Patty Jean slipped her extra food into the hanging pocket of my old baggy coat. “It’s how you act,” she whispered, “like you’re not afraid of him.” She squeezed my hand. “Be careful, Tommy. I don’t have to be afraid of him but you do.”

The bus bumped and grumbled to a stop in the dirt parking lot of the school. Patty Jean and I filed down the aisle and out the door.

“You shoulda tol’ me you wanted some sugar bread last night. You’re not a very good stealer.” Jackie popped up in front of me, red hair going every which way, the uneven splotches of freckles on his face giving him a mottled and ornery appearance. “I coulda got ya better stuff for lunch ‘n Patty Jean got.”

I glared at him. “You better not tell anybody about that.”

“I ain’t no snitch,” Jackie grinned, “But ya better let me help ya. You ‘n Patty Jean are gonna get caught, sure.”

“Leave me alone,” I warned him. “I hate Uncle Jack.”

“I hate Daddy!” Jackie returned and danced away when I took a half-hearted poke at him. The bell rang and I hid my face behind my hand as I shoved one of Patty Jean’s purloined cookies into my mouth.

Late that morning, just before lunch, I was summoned to the office. Patty Jean smiled at me and twiddled her fingers in the air, giving me a girlish good-bye as I left the room. To my surprise, Momma was standing next to the big counter in the office. She seemed nervous and on edge. She gave me a quick hug then said, “Why don’t you take Lily and Phillip out to the playground while I sign you and Jackie out?”

Following the nod of her head, I saw four-year-old Phillip and Lily, who had just turned three, sitting on the long wooden bench across from the counter. They were kicking their feet happily and favored me with beaming smiles. Both children were wearing their best clothes which gave me pause to wonder what was afoot. Momma didn’t take out the good clothes unless a church bus was picking us up or maybe Grandma Webster was coming over for a visit.

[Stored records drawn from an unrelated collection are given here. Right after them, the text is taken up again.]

-- ==== Sys2Proof/Certificates/Slice0/Obligations.lean ====
section
/-!
DEFINITION. The statements about the QZM-192 for the provers, in the order of OBLIGATIONS.json.
-/

namespace Sys2Proof.Claims

open Sys2Proof.Machine

/-! ### The tables of the instruction set chapter, as the spec lays them out -/

/-- Bit `k` of a word as a number. -/
def bitAt (a : W64) (k : Nat) : W64 := if a.getLsbD k then 1 else 0

/-- Byte `k` of a word, as a word. -/
def byteAt (a : W64) (k : Nat) : W64 := (a >>> (8 * k)) &&& 0xFF

/-- Bits from the top that are 0 before the first 1. -/
def leadingZeros (a : W64) : Nat := ((List.range 65).find? fun n => n = 64 || a.getLsbD (63 - n)).getD 64

/-- Bits from the bottom that are 0 before the first 1. -/
def trailingZeros (a : W64) : Nat := ((List.range 65).find? fun n => n = 64 || a.getLsbD n).getD 64

/-- The three-operand rows of R294: the instruction, and gd from ga and gb. -/
def aluRows : List ((Nat → Reg → Reg → Reg → Instr) × (W64 → W64 → W64)) :=
  [(.addR, fun a b => a + b), (.subR, fun a b => a - b), (.andR, fun a b => a &&& b), (.orR, fun a b => a ||| b),
   (.xorR, fun a b => a ^^^ b), (.andnR, fun a b => a &&& ~~~b),
   (.addwR, fun a b => ((a + b).extractLsb' 0 32).signExtend 64),
   (.subwR, fun a b => ((a - b).extractLsb' 0 32).signExtend 64),
   (.sllR, fun a b => a <<< (b.toNat % 64)), (.srlR, fun a b => a >>> (b.toNat % 64)),
   (.sraR, fun a b => a.sshiftRight (b.toNat % 64)), (.rorR, fun a b => a.rotateRight (b.toNat % 64)),
   (.ceqR, fun a b => if a = b then 1 else 0), (.cneR, fun a b => if a = b then 0 else 1),
   (.cltR, fun a b => if a.toInt < b.toInt then 1 else 0), (.cltuR, fun a b => if a.toNat < b.toNat then 1 else 0),
   (.cleR, fun a b => if a.toInt ≤ b.toInt then 1 else 0), (.cleuR, fun a b => if a.toNat ≤ b.toNat then 1 else 0),
   (.cbsR, fun a b => bitAt a (b.toNat % 64)), (.cbcR, fun a b => 1 - bitAt a (b.toNat % 64)),
   (.minR, fun a b => if a.toInt ≤ b.toInt then a else b), (.maxR, fun a b => if a.toInt ≤ b.toInt then b else a),
   (.minuR, fun a b => if a.toNat ≤ b.toNat then a else b), (.maxuR, fun a b => if a.toNat ≤ b.toNat then b else a),
   (.mulR, fun a b => a * b), (.mulhuR, fun a b => BitVec.ofNat 64 (a.toNat * b.toNat / 2 ^ 64)),
   (.mulhR, fun a b => BitVec.ofInt 64 (a.toInt * b.toInt / 2 ^ 64))]

/-- The rows of R294 that use only ga. -/
def aluRows1 : List ((Nat → Reg → Reg → Instr) × (W64 → W64)) :=
  [(.bswap16, fun a => (byteAt a 0 <<< 8) ||| byteAt a 1),
   (.bswap32, fun a => (byteAt a 0 <<< 24) ||| (byteAt a 1 <<< 16) ||| (byteAt a 2 <<< 8) ||| byteAt a 3),
   (.bswap64, fun a => (byteAt a 0 <<< 56) ||| (byteAt a 1 <<< 48) ||| (byteAt a 2 <<< 40) ||| (byteAt a 3 <<< 32)
      ||| (byteAt a 4 <<< 24) ||| (byteAt a 5 <<< 16) ||| (byteAt a 6 <<< 8) ||| byteAt a 7),
   (.popc, fun a => ((List.range 64).map (bitAt a)).foldl (· + ·) 0),
   (.clz, fun a => BitVec.ofNat 64 (leadingZeros a)), (.ctz, fun a => BitVec.ofNat 64 (trailingZeros a))]

/-- The immediate rows of R295 with a 16-bit immediate. -/
def immRows : List ((Nat → Reg → Reg → BitVec 16 → Instr) × (W64 → BitVec 16 → W64)) :=
  [(.addi, fun a i => a + i.signExtend 64), (.andi, fun a i => a &&& i.setWidth 64), (.ori, fun a i => a ||| i.setWidth 64),
   (.xori, fun a i => a ^^^ i.setWidth 64), (.shlori, fun a i => (a <<< 16) ||| i.setWidth 64),
   (.ceqi, fun a i => if a = i.signExtend 64 then 1 else 0), (.cnei, fun a i => if a = i.signExtend 64 then 0 else 1),
   (.clti, fun a i => if a.toInt < (i.signExtend 64).toInt then 1 else 0),
   (.cltui, fun a i => if a.toNat < i.toNat then 1 else 0)]

/-- The rows of R295 with an amount or a bit number. -/
def amtRows : List ((Nat → Reg → Reg → BitVec 6 → Instr) × (W64 → Nat → W64)) :=
  [(.slli, fun a n => a <<< n), (.srli, fun a n => a >>> n), (.srai, fun a n => a.sshiftRight n),
   (.rori, fun a n => a.rotateRight n), (.cbsi, bitAt), (.cbci, fun a n => 1 - bitAt a n)]

/-- The ones of a field (R296): 2^len − 1. -/
def ones (len : Nat) : W64 := BitVec.ofNat 64 (2 ^ len - 1)

/-- EXTU, EXTS and INS of R296: ga, the old gd, pos and len. -/
def fieldRows : List ((Nat → Reg → Reg → BitVec 6 → BitVec 6 → Instr) × (W64 → W64 → Nat → Nat → W64)) :=
  [(.extu, fun a _ pos len => (a >>> pos) &&& ones len),
   (.exts, fun a _ pos len => if a.getLsbD (pos + len - 1) then ((a >>> pos) &&& ones len) ||| ~~~ones len
      else (a >>> pos) &&& ones len),
   (.insF, fun a d pos len => (d &&& ~~~(ones len <<< pos)) ||| ((a <<< pos) &&& (ones len <<< pos)))]

/-- A register instruction completes: the value in gd, PC four bytes on, nothing else. -/
def completes (s : State) (i : Instr) (t : Nat) (gd : Reg) (v : W64) : Prop :=
  ∃ u, exec i s = .next u ∧ u.reg t gd = (if gd = 0 then 0 else v) ∧ (u.thr t).pc = (s.thr t).pc + 4
    ∧ keepsBut s u t [gd]

end Sys2Proof.Claims

open Sys2Proof Sys2Proof.Machine Sys2Proof.Claims
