@[simp] theorem State.setSlot_pending (s : State) (n : Nat) (x : Sys2Proof.FlashSlot) : (s.setSlot n x).pending = s.pending := by unfold State.setSlot; split <;> rfl
@[simp] theorem State.setSlot_out (s : State) (n : Nat) (x : Sys2Proof.FlashSlot) : (s.setSlot n x).out = s.out := by unfold State.setSlot; split <;> rfl
@[simp] theorem State.setSlot_time (s : State) (n : Nat) (x : Sys2Proof.FlashSlot) : (s.setSlot n x).time = s.time := by unfold State.setSlot; split <;> rfl
@[simp] theorem State.setSlot_net (s : State) (n : Nat) (x : Sys2Proof.FlashSlot) : (s.setSlot n x).net = s.net := by unfold State.setSlot; split <;> rfl
@[simp] theorem State.setSlot_order (s : State) (n : Nat) (x : Sys2Proof.FlashSlot) : (s.setSlot n x).order = s.order := by unfold State.setSlot; split <;> rfl
@[simp] theorem State.setSlot_basin (s : State) (n : Nat) (x : Sys2Proof.FlashSlot) : (s.setSlot n x).basin = s.basin := by unfold State.setSlot; split <;> rfl
@[simp] theorem State.setSlot_cistern (s : State) (n : Nat) (x : Sys2Proof.FlashSlot) : (s.setSlot n x).cistern = s.cistern := by unfold State.setSlot; split <;> rfl
@[simp] theorem State.setSlot_egress (s : State) (n : Nat) (x : Sys2Proof.FlashSlot) : (s.setSlot n x).egress = s.egress := by unfold State.setSlot; split <;> rfl
@[simp] theorem State.setSlot_thrs (s : State) (n : Nat) (x : Sys2Proof.FlashSlot) : (s.setSlot n x).thrs = s.thrs := by unfold State.setSlot; split <;> rfl
@[simp] theorem State.setSlot_truns (s : State) (n : Nat) (x : Sys2Proof.FlashSlot) : (s.setSlot n x).truns = s.truns := by unfold State.setSlot; split <;> rfl
@[simp] theorem State.setSlot_scratch (s : State) (n : Nat) (x : Sys2Proof.FlashSlot) : (s.setSlot n x).scratch = s.scratch := by unfold State.setSlot; split <;> rfl
@[simp] theorem State.setSlot_cores (s : State) (n : Nat) (x : Sys2Proof.FlashSlot) : (s.setSlot n x).cores = s.cores := by unfold State.setSlot; split <;> rfl
@[simp] theorem State.setSlot_clusters (s : State) (n : Nat) (x : Sys2Proof.FlashSlot) : (s.setSlot n x).clusters = s.clusters := by unfold State.setSlot; split <;> rfl
@[simp] theorem State.setSlot_locks (s : State) (n : Nat) (x : Sys2Proof.FlashSlot) : (s.setSlot n x).locks = s.locks := by unfold State.setSlot; split <;> rfl
@[simp] theorem State.setSlot_keys (s : State) (n : Nat) (x : Sys2Proof.FlashSlot) : (s.setSlot n x).keys = s.keys := by unfold State.setSlot; split <;> rfl
@[simp] theorem State.setSlot_mem (s : State) (n : Nat) (x : Sys2Proof.FlashSlot) : (s.setSlot n x).mem = s.mem := by unfold State.setSlot; split <;> rfl
@[simp] theorem State.setSlot_hbm (s : State) (n : Nat) (x : Sys2Proof.FlashSlot) : (s.setSlot n x).hbm = s.hbm := by unfold State.setSlot; split <;> rfl
@[simp] theorem State.setSlot_power (s : State) (n : Nat) (x : Sys2Proof.FlashSlot) : (s.setSlot n x).power = s.power := by unfold State.setSlot; split <;> rfl
@[simp] theorem State.setSlot_tables (s : State) (n : Nat) (x : Sys2Proof.FlashSlot) : (s.setSlot n x).tables = s.tables := by unfold State.setSlot; split <;> rfl
@[simp] theorem State.setSlot_ledger (s : State) (n : Nat) (x : Sys2Proof.FlashSlot) : (s.setSlot n x).ledger = s.ledger := by unfold State.setSlot; split <;> rfl
@[simp] theorem State.setSlot_dci (s : State) (n : Nat) (x : Sys2Proof.FlashSlot) : (s.setSlot n x).dci = s.dci := by unfold State.setSlot; split <;> rfl
@[simp] theorem State.setSlot_faults (s : State) (n : Nat) (x : Sys2Proof.FlashSlot) : (s.setSlot n x).faults = s.faults := by unfold State.setSlot; split <;> rfl
@[simp] theorem State.setSlot_free (s : State) (n : Nat) (x : Sys2Proof.FlashSlot) : (s.setSlot n x).free = s.free := by unfold State.setSlot; split <;> rfl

“C’mon, you guys,” I said in my best big brother voice. I lifted Lily over my head and onto my shoulders. I held her legs with an arm across my chest and led Phillip along with my free hand. “What’s goin’ on?” I asked Phillip when we reached the playground.

Phillip scrunched up his face. “I don’ know nothin’. I’m jus’ a l’il kid.”

I had the merry-go-round spinning, the little ones merrily giggling, when Jackie joined us in the school yard. He stood to one side while I gave the circular monster a half-hearted push every second or third round. Jackie kicked at a rock buried in the sand. “She’s signin’ us out,” he said morosely.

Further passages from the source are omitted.